# Online Support Group



## Ashley SAB (Nov 2, 2016)

Mod note - Just a quick reminder for everyone. We do not have the time, energy or resources to verify anything that anyone posts on this forum so whenever there is an offer from someone to take things off the forum and/or private, we'd like to remind everyone to deliberate carefully upon sharing things like your voice, videos, photos, any email addresses connected directly to you and so forth. 

Hate to have to give warnings like this but the fact of the matter is that you just never know.

~WillYoustopDave (moderator) 

-------------------------
EDIT: I appreciate the mod note above and welcome feedback and suggestions to make this a safe and comfortable experience for you. If you have a suggestion for a 100% private app or perhaps a webinar style call where you join my video and use a chat box to communicate, could work to begin with? - To provide further why I'm doing this. I trained in Life Coaching, NLP, Subconscious Hypnosis Therapy, Embodiment Practices, Meditation, Breathwork & Faciliation to heal my own Social Anxiety and I'd love to use these skills to help anyone going through Social Anxiety. No charge, I'm gaining experience and the fulfilment of a promise I made when I was suffering, "When I heal mine, I will help others."
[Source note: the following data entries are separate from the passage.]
/-! ### Byte arrivals (01 R2, R3) -/

/-- A receiver that goes on with the assembly (01 R2). -/
inductive RxOutcome
  | assembling (r : Receiver)
  | frame (f : Frame)
  | bad
  deriving DecidableEq, Repr

/-- One byte taken by a receiver, with or without byte error (01 R2, R3). -/
def Receiver.take (r : Receiver) (b : Byte) (err : Bool) : RxOutcome :=
  match r.state with
  | .hunt =>
    if !err && decide (b = 0xC5#8) then
      .assembling { state := .kind, kind := 0, len := 0, payload := [], crc := 0xFF, remaining := 0 }
    else .assembling r
  | .kind => if err then .bad else .assembling { r with state := .len, kind := b, crc := crcByte r.crc b }
  | .len =>
    if err || decide (32 < b.toNat) then .bad
    else
      .assembling
        { r with
          state := if b.toNat = 0 then .check else .payload, len := b.toNat, remaining := b.toNat,
          crc := crcByte r.crc b }
  | .payload =>
    if err then .bad
    else
      .assembling
        { r with
          state := if r.remaining ≤ 1 then .check else .payload, payload := r.payload ++ [b],
          remaining := r.remaining - 1, crc := crcByte r.crc b }
  | .check => if err || decide (b ≠ r.crc) then .bad else .frame ⟨r.kind, r.payload⟩

/-- A byte arrives on a port (01 R2). -/
def byteArrives (p : Port) (b : Byte) (err : Bool) (s : State) : State :=
  match (s.receiver p).take b err with
  | .assembling r => s.setReceiver p r
  | .frame f => completeFrame p f s
  | .bad => badFrame p s

/-- The inter-byte gap timer of a port expires: it runs outside HUNT alone, and makes the frame a bad frame
(01 R4). -/
def gapBetweenBytes (p : Port) (s : State) : State :=
  if (s.receiver p).state = .hunt then s else badFrame p s

end Sys2Proof.Machine
end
Hi everyone. I'm thinking of hosting an online Zoom meeting group (camera optional). It would be a safe space to express what you're going through and to share ways to heal and overcome anxiety.

My name is Ashley, I suffered with Social Anxiety for around 15 years (from mid teens to early 30's). At one stage it was so bad I would hide in the toilets and eat my lunch in a cubical to avoid being around people, at times I was suicidal and depressed.

But over the 15 years or so since, a number of amazing people came into my life who were able to help me deal with anxiety, heal the trauma that caused it and begin taking the steps that lead to peace, confidence and happiness.

One of the most important things I had was support and community. So I want to create that first and foremost. I'll also be there to help you understand what anxiety is, why we experience it and how we can heal and overcome it (not just hide the symptoms).

If you're interested you can join the WhatsApp group using this link
(which is where I'll post meeting times and updates) or send a message here. I'm looking forward to any questions


----------



## PenguinWings (Jul 18, 2018)

Ashley SAB said:


> Hi everyone. I'm thinking of hosting an online Zoom meeting group (camera optional). It would be a safe space to express what you're going through and to share ways to heal and overcome anxiety.
> 
> My name is Ashley, I suffered with Social Anxiety for around 15 years (from mid teens to early 30's). At one stage it was so bad I would hide in the toilets and eat my lunch in a cubical to avoid being around people, at times I was suicidal and depressed.
> 
> ...


sure I'll be in your support group


----------



## Greenmacaron (Jul 20, 2019)

I'll join the WhatsApp group.. I'm going through a phase where I'm trying to do positive things for myself to overcome this but sometimes it feels a bit too much. I'm glad you have had support from good people


----------



## Ashley SAB (Nov 2, 2016)

PenguinWings said:


> sure I'll be in your support group


Great, add yourself in, I'll post dates and times of calls in the group. You can also ask questions in the group (just give me plenty of time to reply)


----------



## Ashley SAB (Nov 2, 2016)

Greenmacaron said:


> I'll join the WhatsApp group.. I'm going through a phase where I'm trying to do positive things for myself to overcome this but sometimes it feels a bit too much. I'm glad you have had support from good people


YES!! Amazing, this will be great for you


----------



## Greenmacaron (Jul 20, 2019)

Ashley SAB said:


> YES!! Amazing, this will be great for you


I did actually add myself to the group but then felt awkward about saying 'hi' so I removed myself from the group... it says it all really lol 🤦‍♀️


----------



## Ashley SAB (Nov 2, 2016)

Greenmacaron said:


> I did actually add myself to the group but then felt awkward about saying 'hi' so I removed myself from the group... it says it all really lol 🤦‍♀️


First, well done on taking that first step, even though you removed yourself, it's still a positive step. The journey to healing is going to be a little awkward at first. as we become comfortable with the uncomfortable.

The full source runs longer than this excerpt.